有整整三天三夜,他没有概念自己去了什麽地方、做了什么事、说了什麽语?只知道他醒来後,一名陌生的女子坐在他身边,看护著他。
「我在医院吗?这儿是什麽地方?」他很自然的问,眉头因为头痛欲裂而紧皱。
「你不在医院。这里是礼查饭店。如果你没有用酒把自己灌得烂醉的话,你就不需要皱著眉头说话了。你喝下去的酒内所含的酒精,八成替你的五脏、六腑都消毒一遍了。」
「你又是谁?」他气愤她那张状甚愉快的脸,更刺激了他的痛苦。
「你先吃点东西吧!我想你需要食物比需要我的名字重要,你已经三天没吃东西了。」
「三天?现在是几号?」
「今天是四号,我们是在一号下午找到你的。」
他眯起一眼。「我们?」
「你的朋友卫里奥和我。」
听到里奥的名字,让他松下口气。既然里奥在这儿,他不必紧张。他看著女子手中的托盘。「我没有胃口。」
「你一定要喝点汤。」她坚持。「假使你不自己动手,我可以喂你。」
殷格不悦的瞪著她半天,可是她并没有退缩。「好吧!我喝点汤。」
一旦他开始进食,他就发现自己是真的好久没有进食了,胃都缩紧了,喝汤时兼带著胃痛。可是他欢迎那种感觉,起码确知他还活著。

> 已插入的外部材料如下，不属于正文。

-- ==== Sys2Proof/Laws/State.lean ====
section
/-! SUPPORT. One lemma per field per update of State, and per accessor an update leaves alone, so that no proof unfolds a record update. -/

namespace Sys2Proof.Machine

variable (s : State)


/-! ### complete -/

@[simp] theorem complete_done : s.complete.done = true := rfl
@[simp] theorem complete_err : s.complete.err = false := rfl
@[simp] theorem complete_mv : s.complete.mv = s.mv := rfl
@[simp] theorem complete_errcode : s.complete.errcode = 0 := rfl
@[simp] theorem complete_errinfo : s.complete.errinfo = 0 := rfl
@[simp] theorem complete_inOff : s.complete.inOff = s.inOff := rfl
@[simp] theorem complete_inLen : s.complete.inLen = s.inLen := rfl
@[simp] theorem complete_outLen : s.complete.outLen = s.outLen := rfl
@[simp] theorem complete_nsym : s.complete.nsym = s.nsym := rfl
@[simp] theorem complete_seqLen : s.complete.seqLen = s.seqLen := rfl
@[simp] theorem complete_root : s.complete.root = s.root := rfl
@[simp] theorem complete_ftSym : s.complete.ftSym = s.ftSym := rfl
@[simp] theorem complete_ftCount : s.complete.ftCount = s.ftCount := rfl
@[simp] theorem complete_node : s.complete.node = s.node := rfl
@[simp] theorem complete_ct : s.complete.ct = s.ct := rfl
@[simp] theorem complete_ibuf : s.complete.ibuf = s.ibuf := rfl
@[simp] theorem complete_obuf : s.complete.obuf = s.obuf := rfl
@[simp] theorem complete_phase : s.complete.phase = .idle := rfl
@[simp] theorem complete_cmdlatch : s.complete.cmdlatch = s.cmdlatch := rfl
@[simp] theorem complete_params : s.complete.params = s.params := rfl
@[simp] theorem complete_draws : s.complete.draws = s.draws := rfl
@[simp] theorem complete_host : s.complete.host = s.host := rfl
@[simp] theorem complete_ftEntry (i : Nat) : s.complete.ftEntry i = s.ftEntry i := rfl
@[simp] theorem complete_nodeAt (i : Nat) : s.complete.nodeAt i = s.nodeAt i := rfl
@[simp] theorem complete_ctAt (sym : Byte) : s.complete.ctAt sym = s.ctAt sym := rfl
@[simp] theorem complete_ibufAt (k : Nat) : s.complete.ibufAt k = s.ibufAt k := rfl
@[simp] theorem complete_obufAt (k : Nat) : s.complete.obufAt k = s.obufAt k := rfl
@[simp] theorem complete_table : s.complete.table = s.table := rfl
@[simp] theorem complete_window : s.complete.window = s.window := rfl
@[simp] theorem complete_windowLegal : s.complete.windowLegal = s.windowLegal := rfl

/-! ### raise -/

@[simp] theorem raise_done (e : HceError) (info : Word) : (s.raise e info).done = true := rfl
@[simp] theorem raise_err (e : HceError) (info : Word) : (s.raise e info).err = true := rfl
@[simp] theorem raise_mv (e : HceError) (info : Word) : (s.raise e info).mv = s.mv := rfl
@[simp] theorem raise_errcode (e : HceError) (info : Word) : (s.raise e info).errcode = e.code := rfl
@[simp] theorem raise_errinfo (e : HceError) (info : Word) : (s.raise e info).errinfo = info := rfl
@[simp] theorem raise_inOff (e : HceError) (info : Word) : (s.raise e info).inOff = s.inOff := rfl
@[simp] theorem raise_inLen (e : HceError) (info : Word) : (s.raise e info).inLen = s.inLen := rfl
@[simp] theorem raise_outLen (e : HceError) (info : Word) : (s.raise e info).outLen = s.outLen := rfl
@[simp] theorem raise_nsym (e : HceError) (info : Word) : (s.raise e info).nsym = s.nsym := rfl
@[simp] theorem raise_seqLen (e : HceError) (info : Word) : (s.raise e info).seqLen = s.seqLen := rfl
@[simp] theorem raise_root (e : HceError) (info : Word) : (s.raise e info).root = s.root := rfl
@[simp] theorem raise_ftSym (e : HceError) (info : Word) : (s.raise e info).ftSym = s.ftSym := rfl
@[simp] theorem raise_ftCount (e : HceError) (info : Word) : (s.raise e info).ftCount = s.ftCount := rfl
@[simp] theorem raise_node (e : HceError) (info : Word) : (s.raise e info).node = s.node := rfl
@[simp] theorem raise_ct (e : HceError) (info : Word) : (s.raise e info).ct = s.ct := rfl
@[simp] theorem raise_ibuf (e : HceError) (info : Word) : (s.raise e info).ibuf = s.ibuf := rfl
@[simp] theorem raise_obuf (e : HceError) (info : Word) : (s.raise e info).obuf = s.obuf := rfl
@[simp] theorem raise_phase (e : HceError) (info : Word) : (s.raise e info).phase = .idle := rfl
@[simp] theorem raise_cmdlatch (e : HceError) (info : Word) : (s.raise e info).cmdlatch = s.cmdlatch := rfl
@[simp] theorem raise_params (e : HceError) (info : Word) : (s.raise e info).params = s.params := rfl
@[simp] theorem raise_draws (e : HceError) (info : Word) : (s.raise e info).draws = s.draws := rfl
@[simp] theorem raise_host (e : HceError) (info : Word) : (s.raise e info).host = s.host := rfl
@[simp] theorem raise_ftEntry (e : HceError) (info : Word) (i : Nat) : (s.raise e info).ftEntry i = s.ftEntry i := rfl
@[simp] theorem raise_nodeAt (e : HceError) (info : Word) (i : Nat) : (s.raise e info).nodeAt i = s.nodeAt i := rfl
@[simp] theorem raise_ctAt (e : HceError) (info : Word) (sym : Byte) : (s.raise e info).ctAt sym = s.ctAt sym := rfl
@[simp] theorem raise_ibufAt (e : HceError) (info : Word) (k : Nat) : (s.raise e info).ibufAt k = s.ibufAt k := rfl
@[simp] theorem raise_obufAt (e : HceError) (info : Word) (k : Nat) : (s.raise e info).obufAt k = s.obufAt k := rfl
@[simp] theorem raise_table (e : HceError) (info : Word) : (s.raise e info).table = s.table := rfl
@[simp] theorem raise_window (e : HceError) (info : Word) : (s.raise e info).window = s.window := rfl
@[simp] theorem raise_windowLegal (e : HceError) (info : Word) : (s.raise e info).windowLegal = s.windowLegal := rfl

/-! ### accept -/

@[simp] theorem accept_done (w : Word) : (s.accept w).done = false := rfl
@[simp] theorem accept_err (w : Word) : (s.accept w).err = false := rfl
@[simp] theorem accept_mv (w : Word) : (s.accept w).mv = s.mv := rfl
@[simp] theorem accept_errcode (w : Word) : (s.accept w).errcode = 0 := rfl
@[simp] theorem accept_errinfo (w : Word) : (s.accept w).errinfo = 0 := rfl
@[simp] theorem accept_inOff (w : Word) : (s.accept w).inOff = s.inOff := rfl
@[simp] theorem accept_inLen (w : Word) : (s.accept w).inLen = s.inLen := rfl
@[simp] theorem accept_outLen (w : Word) : (s.accept w).outLen = s.outLen := rfl
@[simp] theorem accept_nsym (w : Word) : (s.accept w).nsym = s.nsym := rfl
@[simp] theorem accept_seqLen (w : Word) : (s.accept w).seqLen = s.seqLen := rfl
@[simp] theorem accept_root (w : Word) : (s.accept w).root = s.root := rfl
@[simp] theorem accept_ftSym (w : Word) : (s.accept w).ftSym = s.ftSym := rfl
@[simp] theorem accept_ftCount (w : Word) : (s.accept w).ftCount = s.ftCount := rfl
@[simp] theorem accept_node (w : Word) : (s.accept w).node = s.node := rfl
@[simp] theorem accept_ct (w : Word) : (s.accept w).ct = s.ct := rfl
@[simp] theorem accept_ibuf (w : Word) : (s.accept w).ibuf = s.ibuf := rfl
@[simp] theorem accept_obuf (w : Word) : (s.accept w).obuf = s.obuf := rfl
@[simp] theorem accept_phase (w : Word) : (s.accept w).phase = .run := rfl
@[simp] theorem accept_cmdlatch (w : Word) : (s.accept w).cmdlatch = w := rfl
@[simp] theorem accept_params (w : Word) : (s.accept w).params = s.params := rfl
@[simp] theorem accept_draws (w : Word) : (s.accept w).draws = s.draws := rfl
@[simp] theorem accept_host (w : Word) : (s.accept w).host = s.host := rfl
@[simp] theorem accept_ftEntry (w : Word) (i : Nat) : (s.accept w).ftEntry i = s.ftEntry i := rfl
@[simp] theorem accept_nodeAt (w : Word) (i : Nat) : (s.accept w).nodeAt i = s.nodeAt i := rfl
@[simp] theorem accept_ctAt (w : Word) (sym : Byte) : (s.accept w).ctAt sym = s.ctAt sym := rfl
@[simp] theorem accept_ibufAt (w : Word) (k : Nat) : (s.accept w).ibufAt k = s.ibufAt k := rfl
@[simp] theorem accept_obufAt (w : Word) (k : Nat) : (s.accept w).obufAt k = s.obufAt k := rfl
@[simp] theorem accept_table (w : Word) : (s.accept w).table = s.table := rfl
@[simp] theorem accept_window (w : Word) : (s.accept w).window = s.window := rfl
@[simp] theorem accept_windowLegal (w : Word) : (s.accept w).windowLegal = s.windowLegal := rfl

/-! ### storeTable -/

@[simp] theorem storeTable_done (t : List FtEntry) : (s.storeTable t).done = s.done := rfl
@[simp] theorem storeTable_err (t : List FtEntry) : (s.storeTable t).err = s.err := rfl
@[simp] theorem storeTable_mv (t : List FtEntry) : (s.storeTable t).mv = false := rfl
@[simp] theorem storeTable_errcode (t : List FtEntry) : (s.storeTable t).errcode = s.errcode := rfl
@[simp] theorem storeTable_errinfo (t : List FtEntry) : (s.storeTable t).errinfo = s.errinfo := rfl
@[simp] theorem storeTable_inOff (t : List FtEntry) : (s.storeTable t).inOff = s.inOff := rfl
@[simp] theorem storeTable_inLen (t : List FtEntry) : (s.storeTable t).inLen = s.inLen := rfl
@[simp] theorem storeTable_outLen (t : List FtEntry) : (s.storeTable t).outLen = s.outLen := rfl
@[simp] theorem storeTable_nsym (t : List FtEntry) : (s.storeTable t).nsym = BitVec.ofNat 9 t.length := rfl
@[simp] theorem storeTable_seqLen (t : List FtEntry) : (s.storeTable t).seqLen = s.seqLen := rfl
@[simp] theorem storeTable_root (t : List FtEntry) : (s.storeTable t).root = s.root := rfl
@[simp] theorem storeTable_ftSym (t : List FtEntry) : (s.storeTable t).ftSym = s.ftSym.store 0 (t.map FtEntry.sym) s.draws := rfl
@[simp] theorem storeTable_ftCount (t : List FtEntry) : (s.storeTable t).ftCount = s.ftCount.store 0 (t.map FtEntry.count) s.draws := rfl
@[simp] theorem storeTable_node (t : List FtEntry) : (s.storeTable t).node = s.node := rfl
@[simp] theorem storeTable_ct (t : List FtEntry) : (s.storeTable t).ct = s.ct := rfl
@[simp] theorem storeTable_ibuf (t : List FtEntry) : (s.storeTable t).ibuf = s.ibuf := rfl
@[simp] theorem storeTable_obuf (t : List FtEntry) : (s.storeTable t).obuf = s.obuf := rfl
@[simp] theorem storeTable_phase (t : List FtEntry) : (s.storeTable t).phase = s.phase := rfl
@[simp] theorem storeTable_cmdlatch (t : List FtEntry) : (s.storeTable t).cmdlatch = s.cmdlatch := rfl
@[simp] theorem storeTable_params (t : List FtEntry) : (s.storeTable t).params = s.params := rfl
@[simp] theorem storeTable_draws (t : List FtEntry) : (s.storeTable t).draws = s.draws + 1 := rfl
@[simp] theorem storeTable_host (t : List FtEntry) : (s.storeTable t).host = s.host := rfl
@[simp] theorem storeTable_nodeAt (t : List FtEntry) (i : Nat) : (s.storeTable t).nodeAt i = s.nodeAt i := rfl
@[simp] theorem storeTable_ctAt (t : List FtEntry) (sym : Byte) : (s.storeTable t).ctAt sym = s.ctAt sym := rfl
@[simp] theorem storeTable_ibufAt (t : List FtEntry) (k : Nat) : (s.storeTable t).ibufAt k = s.ibufAt k := rfl
@[simp] theorem storeTable_obufAt (t : List FtEntry) (k : Nat) : (s.storeTable t).obufAt k = s.obufAt k := rfl
@[simp] theorem storeTable_window (t : List FtEntry) : (s.storeTable t).window = s.window := rfl
@[simp] theorem storeTable_windowLegal (t : List FtEntry) : (s.storeTable t).windowLegal = s.windowLegal := rfl

/-! ### storeModel -/

@[simp] theorem storeModel_done (nodes : List Node) (codes : List CtEntry) (r : Nat) : (s.storeModel nodes codes r).done = s.done := rfl
@[simp] theorem storeModel_err (nodes : List Node) (codes : List CtEntry) (r : Nat) : (s.storeModel nodes codes r).err = s.err := rfl
@[simp] theorem storeModel_mv (nodes : List Node) (codes : List CtEntry) (r : Nat) : (s.storeModel nodes codes r).mv = true := rfl
@[simp] theorem storeModel_errcode (nodes : List Node) (codes : List CtEntry) (r : Nat) : (s.storeModel nodes codes r).errcode = s.errcode := rfl
@[simp] theorem storeModel_errinfo (nodes : List Node) (codes : List CtEntry) (r : Nat) : (s.storeModel nodes codes r).errinfo = s.errinfo := rfl
@[simp] theorem storeModel_inOff (nodes : List Node) (codes : List CtEntry) (r : Nat) : (s.storeModel nodes codes r).inOff = s.inOff := rfl
@[simp] theorem storeModel_inLen (nodes : List Node) (codes : List CtEntry) (r : Nat) : (s.storeModel nodes codes r).inLen = s.inLen := rfl
@[simp] theorem storeModel_outLen (nodes : List Node) (codes : List CtEntry) (r : Nat) : (s.storeModel nodes codes r).outLen = s.outLen := rfl
@[simp] theorem storeModel_nsym (nodes : List Node) (codes : List CtEntry) (r : Nat) : (s.storeModel nodes codes r).nsym = s.nsym := rfl
@[simp] theorem storeModel_seqLen (nodes : List Node) (codes : List CtEntry) (r : Nat) : (s.storeModel nodes codes r).seqLen = s.seqLen := rfl
@[simp] theorem storeModel_root (nodes : List Node) (codes : List CtEntry) (r : Nat) : (s.storeModel nodes codes r).root = BitVec.ofNat 9 r := rfl
@[simp] theorem storeModel_ftSym (nodes : List Node) (codes : List CtEntry) (r : Nat) : (s.storeModel nodes codes r).ftSym = s.ftSym := rfl
@[simp] theorem storeModel_ftCount (nodes : List Node) (codes : List CtEntry) (r : Nat) : (s.storeModel nodes codes r).ftCount = s.ftCount := rfl
@[simp] theorem storeModel_node (nodes : List Node) (codes : List CtEntry) (r : Nat) : (s.storeModel nodes codes r).node = s.node.store 0 nodes s.draws := rfl
@[simp] theorem storeModel_ct (nodes : List Node) (codes : List CtEntry) (r : Nat) : (s.storeModel nodes codes r).ct = s.ct.store 0 codes s.draws := rfl
@[simp] theorem storeModel_ibuf (nodes : List Node) (codes : List CtEntry) (r : Nat) : (s.storeModel nodes codes r).ibuf = s.ibuf := rfl
@[simp] theorem storeModel_obuf (nodes : List Node) (codes : List CtEntry) (r : Nat) : (s.storeModel nodes codes r).obuf = s.obuf := rfl
@[simp] theorem storeModel_phase (nodes : List Node) (codes : List CtEntry) (r : Nat) : (s.storeModel nodes codes r).phase = s.phase := rfl
@[simp] theorem storeModel_cmdlatch (nodes : List Node) (codes : List CtEntry) (r : Nat) : (s.storeModel nodes codes r).cmdlatch = s.cmdlatch := rfl
@[simp] theorem storeModel_params (nodes : List Node) (codes : List CtEntry) (r : Nat) : (s.storeModel nodes codes r).params = s.params := rfl
@[simp] theorem storeModel_draws (nodes : List Node) (codes : List CtEntry) (r : Nat) : (s.storeModel nodes codes r).draws = s.draws + 1 := rfl
@[simp] theorem storeModel_host (nodes : List Node) (codes : List CtEntry) (r : Nat) : (s.storeModel nodes codes r).host = s.host := rfl
@[simp] theorem storeModel_ftEntry (nodes : List Node) (codes : List CtEntry) (r : Nat) (i : Nat) : (s.storeModel nodes codes r).ftEntry i = s.ftEntry i := rfl
@[simp] theorem storeModel_ibufAt (nodes : List Node) (codes : List CtEntry) (r : Nat) (k : Nat) : (s.storeModel nodes codes r).ibufAt k = s.ibufAt k := rfl
@[simp] theorem storeModel_obufAt (nodes : List Node) (codes : List CtEntry) (r : Nat) (k : Nat) : (s.storeModel nodes codes r).obufAt k = s.obufAt k := rfl
@[simp] theorem storeModel_table (nodes : List Node) (codes : List CtEntry) (r : Nat) : (s.storeModel nodes codes r).table = s.table := rfl
@[simp] theorem storeModel_window (nodes : List Node) (codes : List CtEntry) (r : Nat) : (s.storeModel nodes codes r).window = s.window := rfl
@[simp] theorem storeModel_windowLegal (nodes : List Node) (codes : List CtEntry) (r : Nat) : (s.storeModel nodes codes r).windowLegal = s.windowLegal := rfl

吃那一餐花掉他仅剩的力气,用完餐,他昏昏沉沉地再度睡去。
当他再度醒来时,在他眼前的是卫里奥。「里奥。」
「你这小子。」里奥给他个结实的拥抱。「终於醒了。」
里奥是他的好朋友,也像他兄长。每当他需要朋友时,里奥就在那里。
「很高兴看到你。」
「去你的,我可不能说同样的话,你样子糟透了。你究竟是在瞠什么浑水,小子?」
殷格为他粗鲁的话笑了。「我猜我是真的看起来很糟吧?」
「已经比我刚刚找到你时要好多了,我以为你会醉死在那里。」
那种选择对当时的他来说,并不坏。「相当糟呵!」他给自己一个酸酸的笑。
「我听说了。」里奥遗憾地说。
「什麽?华玫瑰回去的消息吗?」殷格叹口气,推开床单。「简直是场噩梦,像由云端掉落到地面。」当他踩到地上时,才看到站在门边的小姐,「这位是?」
里奥招手让她走上前来。「这位是杰。杰,这位就是我的好友鲍殷格。」
「很高兴见到你,鲍先生。」
「杰?你是位小姐没错吧?虽然你的头发不太寻常。」他握著「杰」的手说。
杰给了他可爱的一笑。「我是女的,虽然我的头发不太寻常。」
「很高兴见到你。」他放开手。「或许我们见过了,我觉得很眼熟。」
「是啊,这两、三天,有几次你醒来时是我坐在一旁的。」她扶起他边说。
「你是护士吗?」
「护士?」她笑著。「最近我的工作蛮多样的,有当小弟、清洁妇,还有一项不太合宜的提议。不过,是的,你可以把我当成你的护土。」
殷格听不太懂。可是里奥向他摇摇头,暗示他不要继续问,他这才注意到里奥和这位姑娘间有股古怪的气氛,似在逃避著对方,却无法不去注意对方。
算了,他自己的问题还不够多吗?
「告诉我们,你和那位华小姐,是怎麽一回事?」里奥等他坐到沙发後才问。「还有,那位徐买办呢?」
徐福,他都差点忘了这个人。
「你怎麽知道徐买办这个人?」
「知道?」里奥露出苦笑。「就说,我不幸有机会见到好了。」